Wyobraźcie sobie taką sytuację. Kupujecie w sklepie internetowym czarną sukienkę. Kiedy przychodzi paczka, okazuje się, że sukienka jest fioletowa! Piszecie więc maila do sklepu, że przysłali zły kolor. Po dwóch dniach dostajecie odpowiedź, że czarne wyszły więc wysłali fioletową, bo też ładnie wygląda w tym fasonie. I że zdjęcia na stronie są wyłącznie poglądowe. Tutaj dodam, że na stronie produktu oprócz zdjęć jest opis, który wyraźnie mówi, że sukienka jest czarna i nigdzie nie ma wzmianki, że zdjęcia są poglądowe. Myślę, że jako klient nie bylibyście zachwyceni. Ja nie byłam. 

Otóż dokładnie taka sytuacja przydarzyła mi się w grudniu, kiedy kupowałam na Etsy prezent świąteczny dla mojej teściowej. Może pamiętacie, że moi teściowie są rodziną zastępczą dla psów, które szkolą się na psy słyszące. Pies mieszka u nich do czasu, aż zda egzamin i wtedy trafia do kogoś, kto go potrzebuje. Dwa lata temu zamówiłam dla nich ozdoby choinkowe. Ze sklejki wycięty jest kształt psa, zgodnie z rasą, wypalone jest też imię. Całość dopełnia CZERWONA WSTĄŻKA aby ozdobę można było powiesić na choince. Dwa lata temu kupiłam trzy takie zawieszki. 

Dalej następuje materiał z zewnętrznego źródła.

-- ==== Sys2Proof/Machine/Memory.lean ====
section
/-! DEFINITION. The one memory of the package: the 48-bit device address space of R340 (stack memory, tile SRAM) as a
sparse list of bytes in canonical form, and the placement of stack memory (R244, R245). An address that is not listed
reads as 0, or, inside a region whose contents a rule leaves undefined, as a free byte. -/
namespace Sys2Proof.Machine

/-- The memory: the listed bytes (addresses rising, a zero listed only where an unlisted byte would be free), the regions
that have lost their contents or been filled since (newest first), and the ECC words that hold an uncorrectable error
(R114, R248). -/
structure Memory where
  cells : List Host.Cell
  zones : List Zone
  bad : List BadWord
deriving DecidableEq, Repr

/-- The stack that holds a stack memory address (R244): granules of 4 KiB, permuted by the fold of their index. -/
def stackOf (n a : Nat) : Nat :=
  let g := bits a 40 12
  let q := g / n
  let s := Nat.xor (bits q 3 0) (Nat.xor (bits q 7 4) (Nat.xor (bits q 11 8) (Nat.xor (bits q 15 12)
    (Nat.xor (bits q 19 16) (Nat.xor (bits q 23 20) (bit q 24)))))) % n
  (g % n + s) % n

/-- The stack-local address of a stack memory address (R244). -/
def stackLocal (n a : Nat) : Nat := bits a 40 12 / n * 4096 + a % 4096

/-- The channel of a stack memory address (R245). -/
def stackChannel (n a : Nat) : Nat := (bits a 11 6 + bits (bits a 40 12 / n) 3 0) % 16

/-- Is an address inside a region? A stack holds addresses below the tile range only. -/
def Region.holds : Region → Nat → Bool
  | .stack n s, a => decide (a < 0x200000000000) && stackOf n a == s
  | .span lo hi, a => decide (lo ≤ a ∧ a < hi)

/-- Does the first region contain the whole of the second? -/
def Region.covers : Region → Region → Bool
  | .span lo hi, .span lo' hi' => decide (lo ≤ lo' ∧ hi' ≤ hi)
  | r, r' => decide (r = r')

/-- Can two regions share an address? Two stacks of one assembly cannot, nor can a stack and a span of tile memory. -/
def Region.meets : Region → Region → Bool
  | .span lo hi, .span lo' hi' => decide (lo < hi' ∧ lo' < hi)
  | .stack n s, .stack n' s' => decide (n ≠ n' ∨ s = s')
  | .stack _ _, .span lo _ => decide (lo < 0x200000000000)
  | .span lo _, .stack _ _ => decide (lo < 0x200000000000)

namespace Memory

/-- The memory with nothing in it. -/
def empty : Memory := ⟨[], [], []⟩

/-- The newest region an address lies in. -/
def zoneOf (m : Memory) (a : Nat) : Option Zone := m.zones.find? fun z => z.region.holds a

/-- The tag of the loss that an address has suffered, where no fill has followed it. -/
def lostAt (m : Memory) (a : Nat) : Option Nat := (m.zoneOf a).bind (·.tag)

/-- What an address that is not listed reads as. -/
def unlisted (m : Memory) (a : Nat) : Byte :=
  match m.lostAt a with
  | none => 0
  | some k => Config.freeByte k a

/-- The listed byte of an address. -/
def lookup : List Host.Cell → Nat → Option Byte
  | [], _ => none
  | (k, v) :: cs, a => if k = a then some v else lookup cs a

/-- One byte read. -/
def read (m : Memory) (a : Nat) : Byte := (lookup m.cells a).getD (m.unlisted a)

/-- The cells with one address set, in rising order. -/
def insert : List Host.Cell → Nat → Byte → List Host.Cell
  | [], a, v => [(a, v)]
  | (k, w) :: cs, a, v =>
    if k = a then (a, v) :: cs else if k < a then (k, w) :: insert cs a v else (a, v) :: (k, w) :: cs

/-- The cells without one address. -/
def erase (cs : List Host.Cell) (a : Nat) : List Host.Cell := cs.filter fun c => decide (c.1 ≠ a)

/-- One byte written; a zero where an unlisted byte is zero removes the entry. -/
def write (m : Memory) (a : Nat) (v : Byte) : Memory :=
  if v = 0 ∧ m.lostAt a = none then { m with cells := erase m.cells a }
  else { m with cells := insert m.cells a v }

/-- Consecutive bytes read. -/
def readN (m : Memory) (a : Nat) : Nat → List Byte
  | 0 => []
  | n + 1 => m.read a :: readN m (a + 1) n

/-- Consecutive bytes written, lowest address first. -/
def writeN (m : Memory) (a : Nat) : List Byte → Memory
  | [] => m
  | v :: vs => writeN (m.write a v) (a + 1) vs

/-- A region filled with zeros (R112, R258): nothing listed in it, no error, and every loss that reaches into it
ended there. -/
def clear (m : Memory) (r : Region) : Memory where
  zones :=
    let rest := m.zones.filter fun z => !(r.covers z.region)
    if rest.any fun z => z.tag.isSome && r.meets z.region then ⟨r, none⟩ :: rest else rest
  cells := m.cells.filter fun c => !(r.holds c.1)
  bad := m.bad.filter fun w => !(r.holds w.addr)

/-- A region whose contents are lost: every byte of it reads as a free value until it is written. -/
def lose (m : Memory) (r : Region) (tag : Nat) : Memory where
  zones := ⟨r, some tag⟩ :: m.zones
  cells := m.cells.filter fun c => !(r.holds c.1)
  bad := m.bad

/-- The syndrome of an ECC word among `n` bytes that holds an uncorrectable error. -/
def badIn (m : Memory) (a n : Nat) : Option Nat :=
  (m.bad.find? fun w => decide (w.addr < a + n ∧ a < w.addr + w.size)).map (·.synd)

/-- The syndrome of the ECC word of an address, if it holds an uncorrectable error. -/
def badAt (m : Memory) (a : Nat) : Option Nat := m.badIn a 1

/-- An ECC word marked as holding an uncorrectable error. -/
def mark (m : Memory) (w : BadWord) : Memory :=
  if (m.badIn w.addr w.size).isSome then m else { m with bad := w :: m.bad }

/-- The ECC words inside `n` bytes repaired by a write of new check bits (R115, R248). -/
def heal (m : Memory) (a n : Nat) : Memory :=
  { m with bad := m.bad.filter fun w => !decide (a ≤ w.addr ∧ w.addr + w.size ≤ a + n) }

/-- Bytes written but for those of ECC words that hold an uncorrectable error (R115). -/
def writeGood (m : Memory) (a : Nat) : List Byte → Memory
  | [] => m
  | v :: vs => writeGood (if (m.badAt a).isSome then m else m.write a v) (a + 1) vs

/-- Addresses rise. -/
def rising : List Host.Cell → Bool
  | [] => true
  | [_] => true
  | (a, _) :: (b, v) :: cs => decide (a < b) && rising ((b, v) :: cs)

/-- The canonical form: addresses rise, and a zero is listed only where an unlisted byte would be free. -/
def wf (m : Memory) : Bool :=
  rising m.cells && m.cells.all fun c => decide (c.2 ≠ 0) || (m.lostAt c.1).isSome

end Memory

/-- The number whose bytes are the list, the first lowest (R8). -/
def leNat : List Byte → Nat
  | [] => 0
  | b :: bs => b.toNat + 256 * leNat bs

/-- The `n` bytes of a number, the lowest first (R8). -/
def leBytes : Nat → Nat → List Byte
  | 0, _ => []
  | n + 1, v => BitVec.ofNat 8 v :: leBytes n (v / 256)

end Sys2Proof.Machine
end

Minęły dwa lata, przez ich dom przewinęły się kolejne trzy psy więc nadszedł czas aby zamówić więcej zawieszek. Zależało mi na tym, aby ozdoby były takie same, więc zamówiłam w tym samym sklepie na Etsy. Zamówiłam je dość wcześnie, aby uniknąć świątecznego stresu z przesyłką. Te ozdoby nie są tanie, bo kosztują trochę ponad 10 funtów za jedną. Zamówienie przyszło po tygodniu, ale czekała mnie niemiła niespodzianka. Kiedy otworzyłam pudełko zobaczyłam złotą wstążkę zamiast czerwonej. Sprawdziłam dokładnie opis produktu, aby upewnić się, że wszystko doczytałam jak należy. A potem napisałam maila do sprzedawczyni. 

W moim mailu (bardzo grzecznym zresztą) napisałam, że już drugi raz kupuję u niej te ozdoby, że jestem zaskoczona, że wstążka jest złota, bo w opisie produktu wyraźnie jest mowa o czerwonej i nie ma wzmianki, że kolor może być inny. Wyjaśniłam, że mam już takie zawieszki, więc kolor wstążki jest dla mnie ważny i poprosiłam, aby dosłała mi czerwoną wstążkę. 

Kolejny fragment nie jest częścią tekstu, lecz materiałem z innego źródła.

-- ==== Sys2Proof/Machine/Units.lean ====
section
/-! DEFINITION. Plain-data records of the units at the package's edge: the host interface, the reset controller and the
boot, Lighthouse, the porter, the journal and the test logic (spec/13, spec/15 to spec/18). -/
namespace Sys2Proof.Machine

/-! ### Host interface (spec/13_host_jobs.md) -/

/-- A submission entry that has been fetched: its queue, its eight words (R346), and its number in the order of fetch (R348). -/
structure HostCmd where
  q : Nat
  words : List Nat
  num : Nat := 0
deriving DecidableEq, Repr

/-- A FERRY on its channel (R350): the command, the errors and the host link's failure that the environment places in
it, and its completion STATUS and DETAIL once its data has moved. -/
structure Ferry where
  cmd : HostCmd
  flaws : List Flaw
  link : Bool
  done : Option (Nat × Nat)
deriving DecidableEq, Repr

/-- What the host receives back: the answer to a configuration request (R338), or the data of a BAR2 read. -/
inductive Reply where
  | config (retry : Bool)
  | bytes (bs : List (BitVec 8))
deriving DecidableEq, Repr

/-- An access of the host through BAR2 that waits: its device address and length, and the data of a write (R134, R342). -/
structure Bar2 where
  addr : Nat
  len : Nat
  data : Option (List (BitVec 8))
deriving DecidableEq, Repr

/-- What the context area holds beside the images of tile SRAM and the header (R362, R382). -/
structure Saved where
  regs : SMap Nat
  ctxs : SMap Ctx
  engines : SMap Engine
  arrays : SMap MatArray
  current : SMap Nat
  waiters : SMap (List Waiter)
  nonces : SMap Nat
  xferSeqs : SMap Nat
  tctxs : SMap TideCtx
  books : SMap (Option StoreBook)
  shingles : SMap Shingle
  guards : List Guard
  packets : List Packet
  heldPackets : List Packet
  bars : SMap BarPhase
  senses : Nat
  tileSenses : SMap Nat
  holdQueue : List (List Nat)
  entry : SMap Nat
  seqReleased : Bool
  cause : Option (Nat × Nat)
  voidGate : Bool
  errRing : SMap (List Nat)
deriving DecidableEq, Repr

/-- The host interface beside its registers: commands fetched and not started yet, the ferry channels, the job
sequencer's commands with the running one first, kills that joined a scour, the PHASE of each completion ring and its
entries that the host has not freed, the manifest of the open job, how far a pause or scour has come (the order of R360 or
R364), the saved state, BAR2 accesses that wait, what has gone back to the host, and the number of entries fetched. -/
structure Hst where
  started : List HostCmd
  ferries : SMap (List Ferry)
  jobs : List HostCmd
  active : Bool
  kills : List HostCmd
  phases : SMap Nat
  cqUsed : SMap Nat
  manifest : List Nat
  order : Nat
  saved : Option Saved
  stalled : List Bar2
  replies : List Reply
  fetched : Nat
deriving DecidableEq, Repr

def Hst.init : Hst := ⟨[], [], [], false, [], [], [], [], 0, none, [], [], 0⟩

/-! ### Reset and boot (spec/15_clocks_reset_boot.md) -/

/-- The reset controller and the boot: the levels of the pins (a reset source is `true` while it is asserted), the two
pulses, the last order of R407 that is finished, whether the boot ROM is done, whether configuration requests are
answered with Request Retry Status, the strap pins as sampled, HS_EN's default, production access (R473), and the option block
as the boot has read it (R387, R404). -/
structure Boot where
  pwrok : Bool
  perst : Bool
  tray : Bool
  wdog : Bool
  pkg : Bool
  fuseDone : Bool
  order : Nat
  romDone : Bool
  retry : Bool
  pins : Nat
  hsEnDef : Bool
  production : Bool
  option : List Nat
deriving DecidableEq, Repr

/-- The package while PWROK is low. -/
def Boot.init : Boot := ⟨false, false, false, false, false, false, 0, false, true, 0, true, false, []⟩

/-! ### Lighthouse (spec/16_lighthouse_security.md) -/

/-- The scalar core of Lighthouse (R411): its registers, the program counter, and its 32 MiB of SRAM, which holds the firmware
image that the boot ROM has verified and copied there. -/
structure LhCore where
  x : SMap (BitVec 32)
  pc : BitVec 32
  sram : Memory
deriving DecidableEq, Repr

def LhCore.init : LhCore := ⟨[], 0, Memory.empty⟩

/-- Lighthouse and the limits beside their registers: the governor's and the valve loop's targets in °C, the loop's
integral term in 1/160 %, the last input samples in 0.1 W, the cap's run count, when the cap and each rail wrote a record
last, a latched trip, a sensor at or above 100 °C not yet below 95 °C, flow windows below and above the threshold and
whether the firmware holds for flow, whether TRAY_FAULT_N is low for the input voltage, the voltage each rail was sent in
mV, the level of HS_EN and a POWER_OFF that is due, pulses per litre, the receive queue, the core, and the outputs that the
firmware configures: LED0 to LED2 (bit i: LEDi is on), and whether the package drives I3C SCL and SDA low (R409). -/
structure Lhs where
  tjTarget : Nat
  valveTarget : Nat
  integral : Int
  samples : List Nat
  capRun : Nat
  capAt : Option Nat
  clampAt : SMap Nat
  tripped : Bool
  hot : Bool
  flowLow : Nat
  flowOk : Nat
  flowHold : Bool
  voltFault : Bool
  rails : SMap Nat
  hsEn : Bool
  offDue : Bool
  flowK : Nat
  inbox : List (List Nat)
  core : LhCore
  leds : Nat
  i3c : Nat
deriving DecidableEq, Repr

def Lhs.init : Lhs :=
  ⟨95, 75, 0, [], 0, none, [], false, false, 0, 0, false, false, [], true, false, 500, [], LhCore.init, 1, 0⟩

/-! ### The porter -/

/-- A porter command that runs (R430, R431, R434, R437): the quote it signs, or the fuses it blows. -/
inductive SecCmd where
  | quote (fields : List Nat)
  | enrol (op slot : Nat) (hash secret : List Nat)
  | svn (shore : Bool)
deriving DecidableEq, Repr

/-- The porter beside its registers: the keys it has loaded (R426; empty where none is), the running command, the
capabilities that an accepted token grants once its scour has ended (R436), the OWNER_STATE that governs since the
last reset of warm reach or wider (R431), and the device identity key of 72 bytes (R426). -/
structure Sec where
  linkKey : List Nat
  memKey : List Nat
  mgmtKey : List Nat
  cmd : Option SecCmd
  unlock : Option Nat
  owners : Nat
  identity : List Nat
deriving DecidableEq, Repr

def Sec.init : Sec := ⟨[], [], [], none, none, 0, []⟩

/-! ### The journal (spec/17_journal_calibration.md) -/

/-- A journal record (R443). -/
structure JRec where
  seq : Nat
  type : Nat
  key : Nat
  value : List Nat
deriving DecidableEq, Repr

/-- Where a flash command comes from (R442). -/
inductive FlashSource where
  | bootRom | firmware | tap
deriving DecidableEq, Repr

/-- A flash command: bytes programmed, or the sector of its address erased (R441). -/
inductive FlashOp where
  | program (data : List Nat)
  | erase
deriving DecidableEq, Repr

/-- Lighthouse's side of the journal: the phase of a compaction (R450; 0: none), the SEQ h of its AREA record, the
appends held (R451), each with whether the mailbox waits for its acknowledgement, the option block staged in SRAM (R454),
the PARAM of each instance's request, and when each instance entered its state. -/
structure Jrn where
  phase : Nat
  mark : Nat
  held : List (JRec × Bool)
  staged : SMap Nat
  params : SMap Nat
  since : SMap Nat
deriving DecidableEq, Repr

def Jrn.init : Jrn := ⟨0, 0, [], [], [], []⟩

/-! ### Test (spec/18_test.md) -/

/-- An SRAM of an I/O die or of a memory controller that SRAM_DIRECT writes, by what State keeps in it (R467, R472): a slot
of the error record ring, the guard table, a port's replay buffer, a book of a codebook store, or a set of a survey table.
Where in an SRAM each of them lies is not part of spec/ (assumption 38). -/
inductive DieSram where
  | record (slot : Nat) (words : List Nat)
  | guards (entries : List Guard)
  | replay (port : Nat) (flits : List TxFlit)
  | book (die ctx entry : Nat) (b : Option StoreBook)
  | survey (stack plane set : Nat) (ways : List (Option (Nat × Nat)))
deriving DecidableEq, Repr

/-- The instruments of the IEEE 1687 network (R472), with what they do to the package: PCIE_LB selects a PCIe loopback
(0 none, 1 PIPE, 2 ANALOG), starts its run, and the run ends with the bits compared on each of its 16 counters and the errors
of each; SRAM_DIRECT writes bytes of a tile's SRAM, or what an SRAM of an I/O die or controller holds; SCAN shifts values into
register fields, each with its instance and index. -/
inductive Instrument where
  | temp | clocks | flash
  | pcieLb (mode : Nat)
  | pcieRun
  | pcieEnd (bits : Nat) (errs : List Nat)
  | sramDirect (addr : Nat) (data : List Nat)
  | sramDie (x : DieSram)
  | scan (values : List (Nat × Nat × Nat × Nat))
  | analog
deriving DecidableEq, Repr

/-- What the debug module asks of Lighthouse (R435). -/
inductive DebugOp where
  | halt | resume | step
deriving DecidableEq, Repr

/-- The test access port (R470 to R473): its instruction, whether the last EXTEST, CLAMP or HIGHZ was refused, the
boundary register (bit n: cell n), the PCIe loopback that the PCIE_LB instrument selects, and what the last scan of the
instruction register and of the selected data register has shifted out on TDO. -/
structure Tap where
  ir : Nat
  refused : Bool
  boundary : Nat
  pcieLb : Nat
  irOut : Nat
  drOut : Nat
deriving DecidableEq, Repr

def Tap.init : Tap := ⟨0x01, false, 0, 0, 0, 0⟩

end Sys2Proof.Machine
end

Po dwóch dniach przyszła zdawkowa odpowiedź, że czerwona wstążka się skończyła więc wysłała mi złotą, która też ładnie wygląda. Dziewczyna napisała też, że czerwona wstążka wróciła, więc mi ją wyśle, jako gest dobrej woli z jej strony. Nie padło słowo przepraszam. 

Odpisałam, że super i poprosiłam aby wysłała jak najszybciej, bo to jest świąteczny prezent, a powoli zbliżamy się do godziny zero. Dostałam odpowiedź, że jeśli chcę wstążkę szybciej to muszę zapłacić cztery funty za priorytet. 

No to wtedy się wkurzyłam. Nie będę Wam tutaj opisywać pełnego dialogu, bo umrzecie z nudów ale generalnie sprzedawczyni totalnie nie rozumiała dlaczego ja tak ciągle o tej czerwonej wstążce. Sprawiała wrażenie, że robi mi łaskę i uprzejmość, że w ogóle mi ją wysyła i czego ja od niej jeszcze chcę. W końcu wypaliła, że przecież czerwona wstążka na zdjęciach produktu jest tylko w celach ilustracyjnych. Na co ja jej wysłałam zrzut ekranu z opisem produktu, w którym wyraźnie jest napisane, że zawieszka ma czerwoną wstążkę. (Po tej wiadomości opis na Etsy został zmieniony).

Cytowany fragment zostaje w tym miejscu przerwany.